In September 2017, the 38-year-old energy consultant — an alumni of the same South African school as Elon Musk — spent $12,000 and five months on a waiting list to be one of the few hundred Australian owners of a Tesla Powerwall 2.
The 120 kilogram battery is charged by integrated solar panels during the day, storing excess energy for use through the night.
When an outage strikes, the Powerwall is supposed to automatically take over as the home's main power source, effectively taking it off the grid.
For an hour, Mr Prins' house was the only one on his street with a running fridge.
He was surprised the battery worked as advertised.
"It was always meant to work in theory but there was never a way to test it," he said."I'm pretty pleased — there's a certain sense of Machiavellian satisfaction to it ... kind of being out for yourself."

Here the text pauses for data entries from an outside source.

/-- An operation whose exact result is a NaN gives the canonical one. -/
theorem floatOp_val_of_isNan {e : Exact} (he : exactOf op rm ((fmtOf t).decode a) ((fmtOf t).decode b) ((fmtOf t).decode c) = some e)
    (h : e.IsNan) : (floatOp op t rm a b c k).val = (fmtOf t).nanBits := by
  obtain ⟨nv, rfl⟩ := h
  unfold floatOp
  dsimp only
  rw [he]
  rfl

theorem floatOp_binary_nan (hop : op = .fadd ∨ op = .fsub ∨ op = .fmul ∨ op = .fdiv)
    (h : ((fmtOf t).decode a).isNan = true ∨ ((fmtOf t).decode b).isNan = true) :
    (floatOp op t rm a b c k).val = (fmtOf t).nanBits := by
  rcases hop with rfl | rfl | rfl | rfl
  · exact floatOp_val_of_isNan rfl (exactAdd_isNan rm h)
  · exact floatOp_val_of_isNan rfl (exactAdd_isNan rm (h.imp_right FVal.isNan_negate))
  · exact floatOp_val_of_isNan rfl (exactMul_isNan h)
  · exact floatOp_val_of_isNan rfl (exactDiv_isNan h)

/-- Every operation of one float operand, fround and fscale among them, which are rounded by themselves (R249, R250). -/
theorem floatOp_unary_nan
    (hop : op = .fsqrt ∨ op = .frsq ∨ op = .frcp ∨ op = .fexp2 ∨ op = .flog2 ∨ op = .fround ∨ op = .fscale)
    (h : ((fmtOf t).decode a).isNan = true) : (floatOp op t rm a b c k).val = (fmtOf t).nanBits := by
  obtain ⟨sig, h⟩ := FVal.eq_nan h
  rcases hop with rfl | rfl | rfl | rfl | rfl | rfl | rfl
  · exact floatOp_val_of_isNan rfl ⟨sig, congrArg exactSqrt h⟩
  · exact floatOp_val_of_isNan rfl ⟨sig, congrArg exactRsq h⟩
  · exact floatOp_val_of_isNan rfl ⟨sig, congrArg exactRcp h⟩
  · exact floatOp_val_of_isNan rfl ⟨sig, congrArg exactExp2 h⟩
  · exact floatOp_val_of_isNan rfl ⟨sig, congrArg exactLog2 h⟩
  · exact congrArg (fun x => (froundOf (fmtOf t) rm x).val) h
  · exact congrArg (fun x => (fscaleOf (fmtOf t) rm x k).val) h

theorem floatOp_ffma_nan (h : ((fmtOf t).decode a).isNan = true ∨ ((fmtOf t).decode b).isNan = true ∨ ((fmtOf t).decode c).isNan = true) :
    (floatOp .ffma t rm a b c k).val = (fmtOf t).nanBits := floatOp_val_of_isNan rfl (exactFma_isNan rm h)

end

end Sys2Proof.Machine

namespace Sys2Proof

open Sys2Proof.Machine

/-- Settles O7: a NaN operand makes the exact result a NaN (`floatOp_binary_nan`, `floatOp_unary_nan`, `floatOp_ffma_nan`). -/
theorem nanCanonical : Obligations.NaNCanonical := by
  intro t rm a b c k nan canonical
  have bits : (fmtOf t).nanBits = canonical := nanBits_fmtOf t
  exact ⟨fun op hop h => (floatOp_binary_nan hop h).trans bits, fun op hop h => (floatOp_unary_nan hop h).trans bits,
    fun h => (floatOp_ffma_nan h).trans bits⟩

end Sys2Proof

/-! ## O35: control registers

What csrr and csrw do is decided by the register: a counter without permission faults, a value out of range faults, a register of a
context waits for its commit, and every other one is written by `State.setCsr`. -/

namespace Sys2Proof.Machine

open Sys2Proof

/-- The value that csrw writes: the writable bits of its source. -/
def State.csrValue (s : State) (a : Operand) (r : Nat) : Nat := Nat.land (s.csrSource a) (csrMask r)

section
variable {s : State} {d a : Operand} {r : Nat}

/-! ### Counter permission (R329) -/

theorem State.counterFault_plain (h : isCounter r = false) : s.counterFault r = false := by
  rw [State.counterFault, h, Bool.false_and]

theorem State.counterFault_counter (h : isCounter r = true) : s.counterFault r = !(s.launchOf s.cur.warp).spec.counters := by
  rw [State.counterFault, h, Bool.true_and]

theorem isCounter_select {k : Nat} (hk : k < 8) : isCounter (0x40 + k) = true := by
  simp only [isCounter, Bool.and_eq_true, decide_eq_true_eq]
  omega

theorem isCounter_count {k : Nat} (hk : k < 8) : isCounter (0x50 + k) = true := by
  simp only [isCounter, Bool.and_eq_true, decide_eq_true_eq]
  omega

Leia*, who works in advertising and lives across the road from Mr Prins, was scrambling to meet a deadline when she suddenly lost power to her laptop.
Mr Prin's neighbour Monique Munro, 55, was vacuuming when "everything suddenly turned off".
Her husband, who works at Bondi Junction, was also left in the dark.
Both Leia and Ms Munro's homes were outfitted with solar panels, but because both rely on the grid to circulate energy through the home, neither could keep the fans spinning as the temperature reached about 35 degrees Celsius.
Despite his little oasis and saving his family about $3,000 a year on their electricity bill, Mr Prins did not think Powerwalls were cost-efficient.
"Not unless you had a life support system running," he joked."Personally it's nice, but thinking a bit broader I'd rather be interacting in a smarter way with the grid."
He said he would rather a more dynamic grid system involving smart metres to inform efficient power usage.
"When the grid goes down, it goes down," he said.
"But [when it does] maybe there's a way I could be supplying my neighbour with power too, or vice versa?"
*Leia did not wish to use her real name.